Life Itself film review: Oscar Isaac, Olivia Wilde in self-important family melodrama
- Dan Fogelman’s trite film charts the repercussions of a traumatic event on four generations of one family
- Committed, engaged performances from a cast that includes Antonio Banderas and Annette Bening are not enough to save a hackneyed, contrived tale
“Life will always be unpredictable and surprising” is the flimsy observation at the centre of writer-director Dan Fogelman’s self-important opus. Blissfully unaware of its own triteness, Life Itself examines the repercussions of a single traumatic event on four generations of the same family.

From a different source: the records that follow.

theorem syncLossTimer_kept {μ : Nat} {s₀ : State} {s : State} (hs : Kept μ s₀ s)
    (hm : Within 0x40050000400500000050 μ) :
    Kept μ s₀ (syncLossTimer s) := by
  unfold syncLossTimer
  (try dsimp only)
  split
  · exact hs
  · exact (Kept.ite hs (Kept.ite (Kept.ite (enterHoldover_kept (Kept.upd_10 hs (hm.sub rfl)) (hm.sub rfl)) (setDisc_kept (Kept.upd_10 hs (hm.sub rfl)) _ (hm.sub rfl))) (Kept.ite (lockedLost_kept (Kept.upd_10 hs (hm.sub rfl)) (hm.sub rfl)) (Kept.upd_10 hs (hm.sub rfl)))))

theorem execSyncLossTimer_kept {μ : Nat} {s₀ : State} {s : State} (hs : Kept μ s₀ s)
    (hm : Within 0x40050000400500000050 μ) :
    KeptN μ s₀ (execSyncLossTimer s) := by
  unfold execSyncLossTimer; exact (KeptN.next (Kept.live hs (fun _ hz0 => (syncLossTimer_kept hz0 (hm.sub rfl)))))

theorem slaveLost_kept {μ : Nat} {s₀ : State} {s : State} (hs : Kept μ s₀ s) (port : Nat)
    (hm : Within 0x40050000400500000050 μ) :
    Kept μ s₀ (slaveLost s port) := by
  unfold slaveLost; exact (Kept.ite (lockedLost_kept hs (hm.sub rfl)) hs)

theorem holdLimitReached_kept {μ : Nat} {s₀ : State} {s : State} (hs : Kept μ s₀ s)
    (hm : Within 0x40010000400500000050 μ) :
    Kept μ s₀ (holdLimitReached s) := by
  unfold holdLimitReached
  (try dsimp only)
  split
  · exact hs
  · exact (Kept.ite hs (State_setFlt_kept (setTq_kept (Kept.upd_10 hs (hm.sub rfl)) _ (hm.sub rfl)) _ (hm.sub rfl) (hm.sub rfl)))

theorem execHoldLimitReached_kept {μ : Nat} {s₀ : State} {s : State} (hs : Kept μ s₀ s)
    (hm : Within 0x40010000400500000050 μ) :
    KeptN μ s₀ (execHoldLimitReached s) := by
  unfold execHoldLimitReached; exact (KeptN.next (Kept.live hs (fun _ hz0 => (holdLimitReached_kept hz0 (hm.sub rfl)))))

theorem toutArm_kept {μ : Nat} {s₀ : State} {s : State} (hs : Kept μ s₀ s) (n : Nat) (arm : Bool)
    (hm : Within 0x400000010 μ) :
    Kept μ s₀ (toutArm s n arm) := by
  unfold toutArm
  exact (Kept.ite hs (Kept.ite (Kept.ite (State_setFlag_kept hs _ _ _ (hm.sub rfl)) (State_setFlag_kept (State_setTout_kept hs _ _ (hm.sub rfl)) _ _ _ (hm.sub rfl))) (State_setFlag_kept (State_setTout_kept hs _ _ (hm.sub rfl)) _ _ _ (hm.sub rfl))))

theorem execToutArm_kept {μ : Nat} {s₀ : State} {s : State} (hs : Kept μ s₀ s) (n : Nat) (arm : Bool)
    (hm : Within 0x400000010 μ) :
    KeptN μ s₀ (execToutArm n arm s) := by
  unfold execToutArm; exact (KeptN.next (Kept.live hs (fun _ hz0 => (toutArm_kept hz0 _ _ (hm.sub rfl)))))

theorem toutPulseStart_kept {μ : Nat} {s₀ : State} {s : State} (hs : Kept μ s₀ s) (n : Nat)
    (hm : Within 0x40050000400500000050 μ) :
    Kept μ s₀ (toutPulseStart s n) := by
  unfold toutPulseStart
  exact (Kept.ite hs (Kept.ite (State_setFlag_kept (State_count_kept (State_setTout_kept (Kept.ite (State_setFlag_kept hs _ _ _ (hm.sub rfl)) hs) _ _ (hm.sub rfl)) _ _ (hm.sub rfl)) _ _ _ (hm.sub rfl)) (Kept.ite (State_setFlt_kept (State_setFlag_kept (State_count_kept (State_setTout_kept hs _ _ (hm.sub rfl)) _ _ (hm.sub rfl)) _ _ _ (hm.sub rfl)) _ (hm.sub rfl) (hm.sub rfl)) (State_count_kept (State_setTout_kept hs _ _ (hm.sub rfl)) _ _ (hm.sub rfl)))))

In the film’s opening moments, Samuel L. Jackson appears to introduce the concept of the “unreliable narrator”, a storytelling device in which a character speaking to the audience is lying, or manipulating the truth to their own advantage.
Using chapters to focus on each different character, the film follows Will (Oscar Isaac), a would-be scriptwriter who is reeling from the break-up of his marriage to Abbie (Olivia Wilde).
Throughout the film we see characters lie in order to protect themselves and each other, and observe how their histories and legacies become distorted and manipulated over the generations. Life itself, the film argues, is the most unreliable narrator of all.
Riding high on the success of his TV drama series This Is Us, Fogelman assembles a glitzy cast who deliver committed and engaging work, despite the shortcomings of the script.
One suspects the numerous coincidences that unfold may have appeared clever on the page but, played out on screen, the all-too-tidy web by which Fogelman’s ensemble of characters interconnect plays as hackneyed and contrived.
Nevertheless, the likes of Antonio Banderas, Mandy Patinkin, Olivia Cooke and Laia Costa do their utmost to bring a degree of honesty to his fantastical world view.